The number of possible equivalence relations is equal to the number of possible ways to partition the set \( \{1, 2, 3, 4\} \) under the given conditions.


5. Final Answer:

There are 5 possible equivalence relations.


Final Answer: \[ \boxed{5}. \] Quick Tip: The number of possible equivalence relations on a set is equal to the number of ways the set can be partitioned into equivalence classes.

In this problem, we are dealing with the shortest distance from the origin to two lines, \( L_1 \) and \( L_2 \), and we are given that the points \( A \) and \( B \) on these lines are the shortest distance points from the origin \( O \).

1. Shortest Distance from a Point to a Line:
The shortest distance from a point to a line is the perpendicular distance from the point to the line. In this case, \( OA \) and \( OB \) are the shortest distances from the origin to the lines \( L_1 \) and \( L_2 \), respectively.

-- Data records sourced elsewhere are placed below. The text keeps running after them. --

-- ==== Sys2Proof/Machine/Bobbin.lean ====
section
/-! DEFINITION. Bobbin.lean: how a Bobbin core issues a bundle (R167 to R173, R194), its local space (R178), and the
end of a job's run on its cores. -/

namespace Sys2Proof.Machine

/-! ## Registers of a core (R164) -/

def sReg (k : Core) (i : BitVec 5) : U32 := if i = 0 then 0 else smGet 0 k.s i.toNat
def setS (s : State) (c : Nat) (i : BitVec 5) (v : U32) : State :=
  if i = 0 then s else modCore s c (fun k => { k with s := smSet 0 k.s i.toNat v })
def vReg (k : Core) (i : BitVec 4) : BitVec 512 := smGet 0 k.v i.toNat
def setV (s : State) (c : Nat) (i : BitVec 4) (v : BitVec 512) : State :=
  modCore s c (fun k => { k with v := smSet 0 k.v i.toNat v })

/-- The physical position of a logical core: x in [3:0], y in [8:4] (R162). -/
def physCore (s : State) (c : Nat) : Nat := physOf s 3 c
/-- The logical core at a physical position. -/
def coreAt (s : State) (p : Nat) : Option Nat := findBelow (fun c => physCore s c == p) 256

/-! ## The end of a run (R179, R183, R194, R329) -/

/-- A run of a job ends on all its cores at once: queued DMA descriptors and unsent messages are discarded, and so is
a WAIT of theirs. `st`: 4 ended; the core of a program fault keeps 5 (R202). -/
def haltCores (s : State) (jn : Nat) (st : CoreSt) : State :=
  let cs := jobCores s jn
  let mine (m : Msg) : Bool := cs.any (fun c => physCore s c == m.src.toNat)
  let wait (o : KOrigin) : Bool := match o with | .core c w _ => w && cs.contains c.toNat | _ => false
  let s := { s with
    msgs := s.msgs.filter (fun m => !mine m)
    bounces := s.bounces.filter (fun m => !mine m)
    knotOps := s.knotOps.filter (fun o => !wait o.origin)
    knotWaits := s.knotWaits.filter (fun w => !wait w.origin) }
  cs.foldl (fun t c => modCore t c (fun k =>
    { k with st := if k.st = 5 then 5 else st, ending := true, dmas := [], ksigs := [], outb := [], waitOut := false, waitDone := false })) s

/-- A job ends with a status before its program does. -/
def stopJob (s : State) (jn st : Nat) (cst : CoreSt) : State := haltCores (failJob s jn st) jn cst

/-- CAUSE and ADDR of BOB_FAULT_LOG. -/
structure PFault where
  cause : Nat
  addr : Nat

/-- A program fault (R194). -/
def programFault (s : State) (c : Nat) (f : PFault) : State :=
  match (getCore s c).job with
  | none => s
  | some jn =>
    let w := c + f.cause * 2 ^ 8 + (getCore s c).pc.toNat * 2 ^ 12 + 2 ^ 31
    let s := c32 s 0x30068 1
    let s := if bitOf (reg s 0x30080) 31 then s else setReg (setReg s 0x30080 w) 0x30084 f.addr
    let (fn, sl) := match getJob s jn with | some j => (some j.fn.toNat, some j.slot.toNat) | none => (none, none)
    let s := logRec s 0x06 2 { status := stBad, fn := fn, slot := sl, utype := 3, unit := physCore s c, detail := f.addr, detail2 := w }
    modCore (stopJob s jn stBad 4) c (fun k => { k with st := 5 })

/-! ## Local space (R178, R206, R214) -/

def sramSize : Nat := 0x100000

/-- A byte of a ring of 64 B entries: those that hold no message read a free value. -/
def entryByte (es : List Bytes) (head size : Nat) (n off : Nat) : U8 :=
  let i := (off / 64 + size - head) % size
  match es[i]? with
  | some e => (e[off % 64]?).getD 0
  | none => Config.emptyByte n off

/-- One byte of the local space; `n` numbers the read. -/
def localByte (s : State) (c n a : Nat) : U8 :=
  let k := getCore s c
  if a < sramSize then peek1 s (mkey (spBobbin c) a)
  else if a < 0x101000 then entryByte k.inbox k.inboxHead 64 n (a - 0x100000)
  else if a < 0x102000 then entryByte k.eq k.eqHead 16 n (a - 0x101000)
  else if a < 0x103800 then BitVec.ofNat 8 ((smGet 0 k.pt ((a - 0x102000) / 2)).toNat / 256 ^ (a % 2))
  else (k.jobBlock[a - 0x103800]?).getD 0

/-- The address names memory that a program may read. -/
def localOk (a : Nat) : Bool :=
  decide (a < sramSize) || (decide (0x100000 ≤ a ∧ a < 0x101400)) || (decide (0x102000 ≤ a ∧ a < 0x102800)) ||
  (decide (0x103800 ≤ a ∧ a < 0x103840))

/-- Why an access of `n` bytes at `a` is a program fault, if it is. -/
def accessFault (a n : Nat) (wr : Bool) : Option PFault :=
  if a % n ≠ 0 then some ⟨2, a⟩
  else if !localOk a then some ⟨3, a⟩
  else if wr && !(decide (a < sramSize) || (a == 0x103830 && n == 4)) then some ⟨4, a⟩
  else none

/-- `n` bytes of the local space, read as they stand in `old`. -/
def localRead (old s : State) (c a n : Nat) : Bytes × State :=
  let (k, s) := takeFree s
  ((List.range n).map (fun i => localByte old c k (a + i)), s)

/-- The words that a store meets before it writes (R179, R180). -/
def storeReads (a size : Nat) : List (Nat × Nat) := if a < sramSize then partWords 8 a size else []

/-- A store to SRAM, or to the result in the job block (R192). -/
def localWrite (s : State) (c a : Nat) (bs : Bytes) : State :=
  if a < sramSize then poke (clearFlaws s (mkey (spBobbin c) a) bs.length) (mkey (spBobbin c) a) bs
  else modCore s c (fun k => { k with jobBlock := bytesPut k.jobBlock 0x30 (bs.take 3 ++ [(bs[3]?.getD 0) &&& 1]) })

/-! ## SECDED of the SRAM (R179, R410) -/

/-- An error in an SRAM word is met: corrected, or one of those that retire the core. -/
def sramError (s : State) (c : Nat) (two : Bool) : State :=
  if !two then c32 (c32 s 0x30070 1) 0x90040 1
  else
    let (n, s) := winCount (c32 s 0x90048 1) (winKey 0x13 (physCore s c)) (2 ^ 32)
    if 16 ≤ n then addVerdict s (.unit 3 c n 32) else s

/-- A read of `[a, a + n)` of a core's SRAM: whether every word could be read. -/
def sramEcc (s : State) (c a n : Nat) : Bool × State :=
  let s := winPass s (winKey 0x13 (physCore s c)) 1
  if s.flaws.isEmpty then (true, s)
  else
    let (fs, s) := meetFlaws s (mkey (spBobbin c) a) n
    (!fs.any (fun e => e.2 == 2), fs.foldl (fun t e => sramError t c (e.2 == 2)) s)

/-- The reads of a bundle: a word that cannot be read ends the job with UNCORRECTABLE. -/
def sramReads (s : State) (c : Nat) (rs : List (Nat × Nat)) : Bool × State :=
  let (ok, s) := rs.foldl (fun (ok, t) r => let (o, t) := sramEcc t c r.1 r.2; (ok && o, t)) (true, s)
  if ok then (true, s)
  else match (getCore s c).job with
    | some jn => (false, stopJob s jn stUncorr 4)
    | none => (false, s)

/-! ## Slots of a bundle (R169, R170) -/

/-- Where control goes after a bundle. -/
inductive Flow where
  | seq
  | jump (target : Int)
  | loop (count len : Nat)

/-- What one slot does. `ready` and `fault` look at the state before the bundle; `run` has that state and the one that
the slots before it have made. -/
structure SlotOp where
  ready : State → Nat → Bool := fun _ _ => true
  /-- What a slot that is not ready does as the bundle waits. -/
  onWait : State → Nat → State := fun s _ => s
  fault : State → Nat → Option PFault := fun _ _ => none
  run : State → State → Nat → State := fun _ s _ => s
  flow : Core → Flow := fun _ => .seq
  /-- Ranges of the SRAM that it reads. -/
  sram : State → Nat → List (Nat × Nat) := fun _ _ => []
  /-- Scalar registers written. -/
  dest : List (BitVec 5) := []

def nopSlot : SlotOp := {}
/-- A slot that R171 calls illegal. -/
def illegalSlot : SlotOp := { fault := fun _ _ => some ⟨1, 0⟩ }

/-! ## Control flow (R172, R173) -/

/-- Loops whose body does not hold the target end. -/
def leaveLoops (ls : List LoopFrame) (target : Nat) : List LoopFrame :=
  ls.dropWhile (fun f => !(decide (f.first ≤ target ∧ target < f.first + f.len)))

/-- Control reaches bundle `next` in sequence: loops that end there iterate or are done; `none`: an inner body that
does not lie within the outer one. -/
def reachEnd (ls : List LoopFrame) (next : Nat) : Option (Nat × List LoopFrame) :=
  match ls with
  | [] => some (next, [])
  | f :: r =>
    if next ≠ f.first + f.len then some (next, f :: r)
    else if (match r with | g :: _ => !(decide (g.first ≤ f.first ∧ f.first + f.len ≤ g.first + g.len)) | [] => false) then none
    else if 1 < f.left then some (f.first, { f with left := f.left - 1 } :: r)
    else reachEnd r next

/-- The next PC and the loops after a bundle at `pc`. -/
def nextPc (pc : Nat) (ls : List LoopFrame) (fl : Flow) : Option (Int × List LoopFrame) :=
  match fl with
  | .seq => (reachEnd ls (pc + 1)).map (fun (p, l) => ((p : Int), l))
  | .jump t => some (t, if t < 0 then [] else leaveLoops ls t.toNat)
  | .loop n len =>
    if n = 0 then
      match ls with
      | g :: _ => if g.first + g.len < pc + 1 + len then none else (reachEnd ls (pc + 1 + len)).map (fun (p, l) => ((p : Int), l))
      | [] => some (((pc + 1 + len : Nat) : Int), [])
    else some (((pc + 1 : Nat) : Int), { first := pc + 1, len := len, left := n } :: ls)

/-- A bundle has issued: PC and loops move on. A PC that leaves the SRAM faults, unless the core has ended. -/
def advance (s : State) (c : Nat) (fl : Flow) : State :=
  let k := getCore s c
  let pc := k.pc.toNat
  let s := c64 (modCore s c (fun k => { k with lastPc := k.pc, st := if k.ending then 4 else 2 })) 0x30048 1
  if k.ending then s
  else match nextPc pc k.loops fl with
    | none => programFault s c ⟨5, 0⟩
    | some (t, ls) =>
      if t < 0 ∨ 131072 ≤ t then programFault s c ⟨3, twos 32 (8 * t)⟩
      else modCore s c (fun k => { k with pc := BitVec.ofInt 17 t, loops := ls })

/-! ## The issue of a bundle -/

/-- The core runs a job and may issue. -/
def canIssue (s : State) (c : Nat) : Bool :=
  let k := getCore s c
  k.job.isSome && !k.ending && (k.st == 2 || k.st == 3) && bobRuns s

def flowOf (k : Core) (ops : List SlotOp) : Flow := match ops with | o :: _ => o.flow k | [] => .seq

/-- A bundle of slots, the S slot first, issues, waits or faults. Where two slots write one vector register, or PTP,
the later slot wins: DESIGN CHOICE (log entry 202). -/
def issue (s : State) (c : Nat) (ops : List SlotOp) : State :=
  if !canIssue s c then s
  else if !ops.all (fun o => o.ready s c) then
    let t := ops.foldl (fun t o => if o.ready s c then t else o.onWait t c) s
    modCore t c (fun k => { k with st := if k.ending then k.st else 3 })
  else match ops.findSome? (fun o => o.fault s c) with
    | some f => programFault s c f
    | none =>
      let (ok, t) := sramReads s c (ops.flatMap (fun o => o.sram s c))
      if ok then advance (winPass (ops.foldl (fun t o => o.run s t c) t) (winKey 3 (physCore s c)) 1) c (flowOf (getCore s c) ops)
      else t

/-- A bundle with one slot in use, as the commands of the instruction set issue it. -/
def issueOne (c : BitVec 8) (o : SlotOp) (s : State) : Out State := .next (awake s fun s => issue s c.toNat [o])

/-- An M or X slot alone: the S slot is a NOP. -/
def issueMX (c : BitVec 8) (o : SlotOp) (s : State) : Out State := .next (awake s fun s => issue s c.toNat [nopSlot, o])

end Sys2Proof.Machine
end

2. Geometrical Interpretation:
The lines \( L_1 \) and \( L_2 \) are not necessarily parallel, and the points \( A \) and \( B \) are where the perpendiculars from the origin meet the lines.

3. Conclusion:
If additional details were given about the position of the lines or their equations, we would apply the formula for the perpendicular distance from a point to a line. However, with the given information, the result is dependent on the configuration of the lines and the origin.


Final Answer: \[ \boxed{The solution depends on the specific equations of the lines.} \] Quick Tip: To find the shortest distance from a point to a line, use the perpendicular distance formula: \[ d = \frac{|Ax_1 + By_1 + C|}{\sqrt{A^2 + B^2}}, \] where \( Ax + By + C = 0 \) is the equation of the line and \( (x_1, y_1) \) is the point.